>>

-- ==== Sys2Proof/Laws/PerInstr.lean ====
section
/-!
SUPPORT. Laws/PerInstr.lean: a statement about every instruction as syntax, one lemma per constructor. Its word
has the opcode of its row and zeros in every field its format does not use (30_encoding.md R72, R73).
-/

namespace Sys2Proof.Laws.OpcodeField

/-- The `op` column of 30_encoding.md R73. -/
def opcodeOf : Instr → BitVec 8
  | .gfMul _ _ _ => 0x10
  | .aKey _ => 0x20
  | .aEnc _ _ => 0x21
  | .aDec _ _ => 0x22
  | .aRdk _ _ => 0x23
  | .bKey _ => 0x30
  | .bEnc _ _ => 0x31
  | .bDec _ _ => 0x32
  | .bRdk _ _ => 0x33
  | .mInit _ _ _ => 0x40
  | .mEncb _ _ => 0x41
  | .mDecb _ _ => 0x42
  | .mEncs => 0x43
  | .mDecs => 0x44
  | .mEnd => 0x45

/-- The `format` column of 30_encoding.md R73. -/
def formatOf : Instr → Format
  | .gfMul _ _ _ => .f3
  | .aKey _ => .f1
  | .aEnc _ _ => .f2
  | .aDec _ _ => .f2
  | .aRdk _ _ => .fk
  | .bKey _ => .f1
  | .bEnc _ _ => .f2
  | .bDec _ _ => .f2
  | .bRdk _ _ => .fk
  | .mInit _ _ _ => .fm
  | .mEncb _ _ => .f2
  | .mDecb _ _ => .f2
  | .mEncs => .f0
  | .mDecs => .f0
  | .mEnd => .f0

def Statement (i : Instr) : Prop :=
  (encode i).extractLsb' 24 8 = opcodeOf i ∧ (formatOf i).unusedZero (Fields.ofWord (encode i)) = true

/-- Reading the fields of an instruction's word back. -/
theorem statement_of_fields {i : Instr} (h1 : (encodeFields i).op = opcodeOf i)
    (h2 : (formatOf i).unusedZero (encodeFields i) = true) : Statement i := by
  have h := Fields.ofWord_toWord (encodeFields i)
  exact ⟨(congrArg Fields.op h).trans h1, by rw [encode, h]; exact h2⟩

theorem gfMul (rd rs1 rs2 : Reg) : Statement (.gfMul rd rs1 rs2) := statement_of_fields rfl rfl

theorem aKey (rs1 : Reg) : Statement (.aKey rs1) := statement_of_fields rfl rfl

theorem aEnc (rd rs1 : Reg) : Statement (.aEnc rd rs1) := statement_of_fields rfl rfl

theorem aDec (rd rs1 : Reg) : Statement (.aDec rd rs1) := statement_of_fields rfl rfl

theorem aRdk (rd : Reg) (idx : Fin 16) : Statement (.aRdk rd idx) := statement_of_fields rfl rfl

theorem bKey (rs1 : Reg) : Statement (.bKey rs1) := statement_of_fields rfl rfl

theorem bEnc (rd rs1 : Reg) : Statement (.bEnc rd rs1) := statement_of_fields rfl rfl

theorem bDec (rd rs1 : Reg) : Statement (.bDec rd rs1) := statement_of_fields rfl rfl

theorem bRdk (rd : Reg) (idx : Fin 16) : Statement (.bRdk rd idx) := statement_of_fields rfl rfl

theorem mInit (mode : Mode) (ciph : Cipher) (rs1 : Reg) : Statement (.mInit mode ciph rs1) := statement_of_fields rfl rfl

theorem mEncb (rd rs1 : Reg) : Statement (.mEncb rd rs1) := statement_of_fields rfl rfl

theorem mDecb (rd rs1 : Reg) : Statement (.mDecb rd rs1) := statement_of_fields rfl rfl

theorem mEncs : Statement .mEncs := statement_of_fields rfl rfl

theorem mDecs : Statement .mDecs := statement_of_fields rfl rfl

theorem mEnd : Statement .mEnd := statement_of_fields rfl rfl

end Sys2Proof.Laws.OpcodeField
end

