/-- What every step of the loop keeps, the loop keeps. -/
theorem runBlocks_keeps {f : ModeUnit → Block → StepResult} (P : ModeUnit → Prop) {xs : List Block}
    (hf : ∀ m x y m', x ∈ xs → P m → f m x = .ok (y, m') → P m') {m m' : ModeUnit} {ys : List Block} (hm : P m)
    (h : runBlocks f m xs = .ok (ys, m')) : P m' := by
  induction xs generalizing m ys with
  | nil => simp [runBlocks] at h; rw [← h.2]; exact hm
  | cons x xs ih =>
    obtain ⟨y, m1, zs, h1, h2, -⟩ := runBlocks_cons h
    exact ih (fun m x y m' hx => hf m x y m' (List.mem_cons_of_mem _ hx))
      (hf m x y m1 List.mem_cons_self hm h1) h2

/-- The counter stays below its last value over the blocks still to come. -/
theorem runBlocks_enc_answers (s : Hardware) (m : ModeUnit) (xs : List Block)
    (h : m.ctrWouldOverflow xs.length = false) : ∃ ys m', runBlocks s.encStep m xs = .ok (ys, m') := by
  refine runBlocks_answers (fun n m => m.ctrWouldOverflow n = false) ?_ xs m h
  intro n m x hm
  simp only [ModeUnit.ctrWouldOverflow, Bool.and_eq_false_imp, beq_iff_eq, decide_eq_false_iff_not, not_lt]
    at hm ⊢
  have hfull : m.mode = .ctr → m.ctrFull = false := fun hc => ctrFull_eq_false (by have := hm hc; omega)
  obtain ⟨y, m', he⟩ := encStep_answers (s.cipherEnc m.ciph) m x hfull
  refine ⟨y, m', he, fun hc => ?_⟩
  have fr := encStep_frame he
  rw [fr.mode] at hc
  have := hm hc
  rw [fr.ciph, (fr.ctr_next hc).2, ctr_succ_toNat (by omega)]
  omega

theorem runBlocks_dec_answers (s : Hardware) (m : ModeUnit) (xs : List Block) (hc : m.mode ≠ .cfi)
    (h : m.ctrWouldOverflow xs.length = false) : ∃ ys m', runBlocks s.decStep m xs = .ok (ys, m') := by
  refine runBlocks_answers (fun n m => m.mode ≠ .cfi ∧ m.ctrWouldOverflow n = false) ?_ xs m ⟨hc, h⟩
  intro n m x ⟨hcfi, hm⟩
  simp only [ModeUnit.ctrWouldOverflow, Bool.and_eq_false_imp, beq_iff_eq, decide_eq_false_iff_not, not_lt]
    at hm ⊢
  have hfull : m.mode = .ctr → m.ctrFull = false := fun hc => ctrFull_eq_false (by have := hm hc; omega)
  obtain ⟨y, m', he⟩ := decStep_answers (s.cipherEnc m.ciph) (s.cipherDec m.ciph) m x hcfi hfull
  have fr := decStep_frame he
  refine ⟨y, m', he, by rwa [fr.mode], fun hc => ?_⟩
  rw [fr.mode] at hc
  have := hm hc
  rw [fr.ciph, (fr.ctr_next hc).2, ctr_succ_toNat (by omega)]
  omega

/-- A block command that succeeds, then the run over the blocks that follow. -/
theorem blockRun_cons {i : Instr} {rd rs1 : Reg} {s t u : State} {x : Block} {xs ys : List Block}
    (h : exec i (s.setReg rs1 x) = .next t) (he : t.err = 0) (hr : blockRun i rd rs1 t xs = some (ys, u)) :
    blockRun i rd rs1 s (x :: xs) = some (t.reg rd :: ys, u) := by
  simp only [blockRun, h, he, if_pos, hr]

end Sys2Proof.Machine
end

<<
>>

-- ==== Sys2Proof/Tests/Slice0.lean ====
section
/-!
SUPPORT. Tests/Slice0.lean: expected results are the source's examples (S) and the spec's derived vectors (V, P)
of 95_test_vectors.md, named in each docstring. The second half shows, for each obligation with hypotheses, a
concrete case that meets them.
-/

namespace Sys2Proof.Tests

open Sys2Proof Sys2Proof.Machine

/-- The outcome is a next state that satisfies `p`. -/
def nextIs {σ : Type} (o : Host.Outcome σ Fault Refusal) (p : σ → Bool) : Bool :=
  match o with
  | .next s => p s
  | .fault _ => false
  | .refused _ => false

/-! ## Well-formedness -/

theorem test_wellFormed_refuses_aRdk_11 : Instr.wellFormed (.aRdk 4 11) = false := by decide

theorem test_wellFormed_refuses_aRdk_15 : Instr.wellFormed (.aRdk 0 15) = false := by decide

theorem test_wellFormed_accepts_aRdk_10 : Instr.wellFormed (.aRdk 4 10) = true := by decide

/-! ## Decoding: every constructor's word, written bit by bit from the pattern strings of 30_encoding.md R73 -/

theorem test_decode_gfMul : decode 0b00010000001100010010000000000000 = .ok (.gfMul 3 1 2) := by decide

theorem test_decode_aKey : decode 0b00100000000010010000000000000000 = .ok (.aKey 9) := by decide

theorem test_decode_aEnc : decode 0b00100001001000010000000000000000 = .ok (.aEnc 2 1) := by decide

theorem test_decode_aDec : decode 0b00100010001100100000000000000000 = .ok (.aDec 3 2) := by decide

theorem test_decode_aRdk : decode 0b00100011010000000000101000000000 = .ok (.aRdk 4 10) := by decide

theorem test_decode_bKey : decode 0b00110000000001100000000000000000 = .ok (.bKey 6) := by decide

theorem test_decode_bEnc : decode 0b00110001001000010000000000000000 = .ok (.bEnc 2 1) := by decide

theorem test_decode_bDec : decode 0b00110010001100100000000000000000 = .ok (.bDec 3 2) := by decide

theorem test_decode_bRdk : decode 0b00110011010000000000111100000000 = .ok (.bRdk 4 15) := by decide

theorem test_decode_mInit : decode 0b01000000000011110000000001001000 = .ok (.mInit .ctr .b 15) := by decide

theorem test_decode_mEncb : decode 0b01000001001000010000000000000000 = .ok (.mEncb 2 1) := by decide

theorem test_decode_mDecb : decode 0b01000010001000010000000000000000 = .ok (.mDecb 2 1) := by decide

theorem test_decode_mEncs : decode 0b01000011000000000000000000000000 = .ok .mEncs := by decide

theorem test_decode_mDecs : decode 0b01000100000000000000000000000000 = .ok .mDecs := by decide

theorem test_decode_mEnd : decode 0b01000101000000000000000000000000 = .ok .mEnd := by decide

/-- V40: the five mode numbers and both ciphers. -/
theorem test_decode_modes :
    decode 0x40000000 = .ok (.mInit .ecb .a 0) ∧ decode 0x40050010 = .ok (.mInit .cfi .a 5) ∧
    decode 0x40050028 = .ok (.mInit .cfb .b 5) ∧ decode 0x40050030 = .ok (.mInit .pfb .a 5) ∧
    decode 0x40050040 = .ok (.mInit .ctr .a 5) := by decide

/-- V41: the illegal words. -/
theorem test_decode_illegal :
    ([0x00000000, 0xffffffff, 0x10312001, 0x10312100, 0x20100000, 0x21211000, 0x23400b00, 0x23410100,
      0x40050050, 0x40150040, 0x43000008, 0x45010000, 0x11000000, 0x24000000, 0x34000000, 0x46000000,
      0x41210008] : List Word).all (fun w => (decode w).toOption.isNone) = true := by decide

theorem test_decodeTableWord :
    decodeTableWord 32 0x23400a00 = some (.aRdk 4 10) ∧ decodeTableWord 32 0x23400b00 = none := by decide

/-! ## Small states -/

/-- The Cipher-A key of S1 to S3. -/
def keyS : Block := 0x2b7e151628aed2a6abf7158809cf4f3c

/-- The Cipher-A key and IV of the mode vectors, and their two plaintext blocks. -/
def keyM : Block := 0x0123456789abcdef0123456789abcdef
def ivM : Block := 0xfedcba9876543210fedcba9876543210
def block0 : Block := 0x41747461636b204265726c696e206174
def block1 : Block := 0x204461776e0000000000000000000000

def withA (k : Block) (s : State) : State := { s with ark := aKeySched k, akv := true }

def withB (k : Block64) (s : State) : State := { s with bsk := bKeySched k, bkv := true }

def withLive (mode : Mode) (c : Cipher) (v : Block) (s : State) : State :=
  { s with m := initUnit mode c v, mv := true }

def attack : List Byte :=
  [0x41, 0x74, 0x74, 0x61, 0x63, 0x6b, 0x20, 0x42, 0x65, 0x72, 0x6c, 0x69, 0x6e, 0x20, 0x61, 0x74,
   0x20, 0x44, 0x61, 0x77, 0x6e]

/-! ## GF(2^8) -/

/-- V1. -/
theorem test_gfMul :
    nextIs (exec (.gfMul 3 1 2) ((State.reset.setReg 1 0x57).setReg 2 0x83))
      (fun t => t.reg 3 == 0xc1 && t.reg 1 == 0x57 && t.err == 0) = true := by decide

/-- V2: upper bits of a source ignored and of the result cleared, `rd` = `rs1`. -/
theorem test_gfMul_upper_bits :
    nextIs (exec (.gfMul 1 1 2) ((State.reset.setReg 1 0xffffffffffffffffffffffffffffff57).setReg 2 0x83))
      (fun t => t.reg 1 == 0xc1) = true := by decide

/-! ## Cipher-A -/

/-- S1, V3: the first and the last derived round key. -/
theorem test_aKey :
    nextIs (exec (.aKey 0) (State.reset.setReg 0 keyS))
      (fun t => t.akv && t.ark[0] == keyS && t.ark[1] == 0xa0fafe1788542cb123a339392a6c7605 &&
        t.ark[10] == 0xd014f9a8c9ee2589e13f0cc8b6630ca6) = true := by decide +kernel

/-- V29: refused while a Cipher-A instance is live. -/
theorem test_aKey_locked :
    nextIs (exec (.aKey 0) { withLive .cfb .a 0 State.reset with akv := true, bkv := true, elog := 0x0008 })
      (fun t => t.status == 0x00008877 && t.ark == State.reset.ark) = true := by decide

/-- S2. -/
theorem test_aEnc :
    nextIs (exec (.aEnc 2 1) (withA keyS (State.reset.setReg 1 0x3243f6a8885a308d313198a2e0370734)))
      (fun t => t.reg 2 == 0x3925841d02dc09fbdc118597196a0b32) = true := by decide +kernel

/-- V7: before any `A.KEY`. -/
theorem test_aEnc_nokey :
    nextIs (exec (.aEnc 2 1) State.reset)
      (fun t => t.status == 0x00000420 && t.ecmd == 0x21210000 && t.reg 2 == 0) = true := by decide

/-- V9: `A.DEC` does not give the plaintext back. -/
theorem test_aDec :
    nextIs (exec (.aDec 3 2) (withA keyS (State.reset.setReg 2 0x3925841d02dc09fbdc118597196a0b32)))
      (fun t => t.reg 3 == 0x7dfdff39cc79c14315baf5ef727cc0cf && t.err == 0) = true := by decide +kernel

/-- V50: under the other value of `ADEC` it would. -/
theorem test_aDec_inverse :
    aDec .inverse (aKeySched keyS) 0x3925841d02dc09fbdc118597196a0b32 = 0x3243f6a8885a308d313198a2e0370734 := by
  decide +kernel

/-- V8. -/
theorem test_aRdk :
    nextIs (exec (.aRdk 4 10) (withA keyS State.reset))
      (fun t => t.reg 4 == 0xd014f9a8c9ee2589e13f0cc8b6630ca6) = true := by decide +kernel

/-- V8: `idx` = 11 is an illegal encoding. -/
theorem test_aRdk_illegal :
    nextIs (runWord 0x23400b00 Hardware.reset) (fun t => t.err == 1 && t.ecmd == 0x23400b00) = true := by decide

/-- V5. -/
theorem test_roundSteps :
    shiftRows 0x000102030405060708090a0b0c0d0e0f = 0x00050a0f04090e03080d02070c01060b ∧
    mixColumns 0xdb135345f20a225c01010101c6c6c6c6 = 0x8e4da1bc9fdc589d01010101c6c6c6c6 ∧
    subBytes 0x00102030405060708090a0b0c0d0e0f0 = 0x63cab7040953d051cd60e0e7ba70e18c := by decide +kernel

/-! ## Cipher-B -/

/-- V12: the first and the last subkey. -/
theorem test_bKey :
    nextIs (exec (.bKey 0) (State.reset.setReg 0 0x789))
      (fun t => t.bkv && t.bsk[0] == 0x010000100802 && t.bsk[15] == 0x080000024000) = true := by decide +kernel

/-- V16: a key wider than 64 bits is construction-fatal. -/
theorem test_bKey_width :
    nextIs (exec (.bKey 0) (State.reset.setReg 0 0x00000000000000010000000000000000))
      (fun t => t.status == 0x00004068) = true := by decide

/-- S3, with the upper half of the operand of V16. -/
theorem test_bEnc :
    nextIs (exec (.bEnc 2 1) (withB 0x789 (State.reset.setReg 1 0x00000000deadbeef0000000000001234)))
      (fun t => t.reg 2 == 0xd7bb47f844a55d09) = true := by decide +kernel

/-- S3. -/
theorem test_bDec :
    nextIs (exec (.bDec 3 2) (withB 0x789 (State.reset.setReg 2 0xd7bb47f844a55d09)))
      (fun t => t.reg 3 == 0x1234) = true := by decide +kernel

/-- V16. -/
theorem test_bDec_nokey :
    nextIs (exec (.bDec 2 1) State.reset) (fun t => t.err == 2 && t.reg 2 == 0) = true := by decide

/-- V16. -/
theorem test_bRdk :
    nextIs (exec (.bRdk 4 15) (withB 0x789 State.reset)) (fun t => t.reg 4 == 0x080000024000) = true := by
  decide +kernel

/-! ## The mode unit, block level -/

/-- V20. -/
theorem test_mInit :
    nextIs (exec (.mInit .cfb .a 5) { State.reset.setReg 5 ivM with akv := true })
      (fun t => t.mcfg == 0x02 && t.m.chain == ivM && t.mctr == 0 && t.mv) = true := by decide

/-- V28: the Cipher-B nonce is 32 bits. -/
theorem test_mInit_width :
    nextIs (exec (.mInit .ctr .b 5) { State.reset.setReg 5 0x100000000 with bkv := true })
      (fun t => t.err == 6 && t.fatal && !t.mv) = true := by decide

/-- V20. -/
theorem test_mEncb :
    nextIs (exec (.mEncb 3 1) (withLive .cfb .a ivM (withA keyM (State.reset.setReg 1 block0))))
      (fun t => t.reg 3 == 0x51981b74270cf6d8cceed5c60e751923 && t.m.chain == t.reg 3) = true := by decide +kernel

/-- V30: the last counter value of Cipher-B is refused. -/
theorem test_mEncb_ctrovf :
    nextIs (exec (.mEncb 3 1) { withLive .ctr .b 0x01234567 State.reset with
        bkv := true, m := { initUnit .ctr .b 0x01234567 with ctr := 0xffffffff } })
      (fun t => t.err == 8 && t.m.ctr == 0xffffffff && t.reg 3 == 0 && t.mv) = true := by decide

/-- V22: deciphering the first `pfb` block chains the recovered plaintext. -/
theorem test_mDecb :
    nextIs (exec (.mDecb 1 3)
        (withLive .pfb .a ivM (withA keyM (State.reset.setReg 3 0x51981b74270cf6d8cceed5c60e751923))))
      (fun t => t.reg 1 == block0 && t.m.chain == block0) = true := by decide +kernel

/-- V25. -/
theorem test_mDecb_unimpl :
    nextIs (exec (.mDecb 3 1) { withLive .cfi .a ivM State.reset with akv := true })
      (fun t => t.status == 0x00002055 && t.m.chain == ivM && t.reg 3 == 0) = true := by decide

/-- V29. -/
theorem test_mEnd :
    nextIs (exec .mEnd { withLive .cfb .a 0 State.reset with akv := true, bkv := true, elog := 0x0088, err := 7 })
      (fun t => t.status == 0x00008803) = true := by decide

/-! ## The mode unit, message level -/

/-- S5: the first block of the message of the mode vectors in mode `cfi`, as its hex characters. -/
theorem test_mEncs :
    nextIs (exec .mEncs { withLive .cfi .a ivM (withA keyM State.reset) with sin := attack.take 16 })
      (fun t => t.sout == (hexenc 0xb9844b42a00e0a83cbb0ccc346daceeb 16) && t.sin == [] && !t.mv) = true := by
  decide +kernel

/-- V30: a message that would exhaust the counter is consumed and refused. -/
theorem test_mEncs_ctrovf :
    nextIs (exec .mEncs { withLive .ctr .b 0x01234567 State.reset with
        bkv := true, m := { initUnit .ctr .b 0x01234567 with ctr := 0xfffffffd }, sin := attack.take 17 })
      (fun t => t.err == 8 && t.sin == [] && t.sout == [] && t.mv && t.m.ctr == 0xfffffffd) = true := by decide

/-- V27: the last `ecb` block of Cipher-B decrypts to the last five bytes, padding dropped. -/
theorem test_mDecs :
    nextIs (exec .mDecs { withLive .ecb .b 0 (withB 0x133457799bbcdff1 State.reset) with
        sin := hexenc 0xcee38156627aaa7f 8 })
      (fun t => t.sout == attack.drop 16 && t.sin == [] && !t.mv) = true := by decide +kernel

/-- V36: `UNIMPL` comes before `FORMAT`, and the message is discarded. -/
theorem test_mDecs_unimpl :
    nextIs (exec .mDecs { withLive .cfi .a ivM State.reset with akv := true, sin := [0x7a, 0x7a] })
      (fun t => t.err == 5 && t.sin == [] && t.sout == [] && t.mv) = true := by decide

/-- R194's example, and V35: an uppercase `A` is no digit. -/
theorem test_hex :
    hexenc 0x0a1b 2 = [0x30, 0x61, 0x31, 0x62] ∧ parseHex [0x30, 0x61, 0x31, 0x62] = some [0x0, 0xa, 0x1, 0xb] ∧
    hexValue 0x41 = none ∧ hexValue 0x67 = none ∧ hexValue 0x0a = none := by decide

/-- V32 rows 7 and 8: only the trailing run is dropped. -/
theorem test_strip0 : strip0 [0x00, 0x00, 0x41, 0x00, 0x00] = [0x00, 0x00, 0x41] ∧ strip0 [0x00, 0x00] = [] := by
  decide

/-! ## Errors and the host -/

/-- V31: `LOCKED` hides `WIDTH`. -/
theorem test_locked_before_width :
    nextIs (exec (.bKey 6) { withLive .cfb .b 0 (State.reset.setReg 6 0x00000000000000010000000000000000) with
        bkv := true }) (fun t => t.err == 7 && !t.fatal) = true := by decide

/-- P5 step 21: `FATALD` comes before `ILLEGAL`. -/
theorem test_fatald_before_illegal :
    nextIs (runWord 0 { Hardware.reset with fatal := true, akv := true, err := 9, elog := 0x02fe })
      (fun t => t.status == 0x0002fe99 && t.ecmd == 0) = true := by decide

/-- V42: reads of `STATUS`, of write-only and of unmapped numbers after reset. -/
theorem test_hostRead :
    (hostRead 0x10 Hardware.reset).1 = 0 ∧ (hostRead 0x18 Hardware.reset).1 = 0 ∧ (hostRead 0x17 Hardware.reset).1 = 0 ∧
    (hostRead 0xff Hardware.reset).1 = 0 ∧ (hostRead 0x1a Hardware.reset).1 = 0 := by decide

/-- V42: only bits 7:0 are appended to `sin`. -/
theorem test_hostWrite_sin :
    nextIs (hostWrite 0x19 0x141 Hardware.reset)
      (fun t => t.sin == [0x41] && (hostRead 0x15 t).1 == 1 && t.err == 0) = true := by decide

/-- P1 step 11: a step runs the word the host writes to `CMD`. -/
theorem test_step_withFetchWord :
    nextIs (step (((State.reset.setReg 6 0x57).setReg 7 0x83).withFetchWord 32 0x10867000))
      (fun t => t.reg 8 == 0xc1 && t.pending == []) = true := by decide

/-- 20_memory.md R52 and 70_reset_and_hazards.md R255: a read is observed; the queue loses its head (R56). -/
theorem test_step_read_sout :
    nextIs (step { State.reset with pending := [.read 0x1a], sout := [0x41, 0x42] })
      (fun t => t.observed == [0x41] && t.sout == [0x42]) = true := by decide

<<

• What needs to be done
The required answer is the exact run of lines above starting at the line with "decode 0x40050028 = .ok" and ending at the line with "Small states -/", with both ends present.

• Exercise result
    decode 0x40050028 = .ok (.mInit .cfb .b 5) ∧ decode 0x40050030 = .ok (.mInit .pfb .a 5) ∧
    decode 0x40050040 = .ok (.mInit .ctr .a 5) := by decide

/-- V41: the illegal words. -/
theorem test_decode_illegal :
    ([0x00000000, 0xffffffff, 0x10312001, 0x10312100, 0x20100000, 0x21211000, 0x23400b00, 0x23410100,
      0x40050050, 0x40150040, 0x43000008, 0x45010000, 0x11000000, 0x24000000, 0x34000000, 0x46000000,
      0x41210008] : List Word).all (fun w => (decode w).toOption.isNone) = true := by decide

theorem test_decodeTableWord :
    decodeTableWord 32 0x23400a00 = some (.aRdk 4 10) ∧ decodeTableWord 32 0x23400b00 = none := by decide

/-! ## Small states -/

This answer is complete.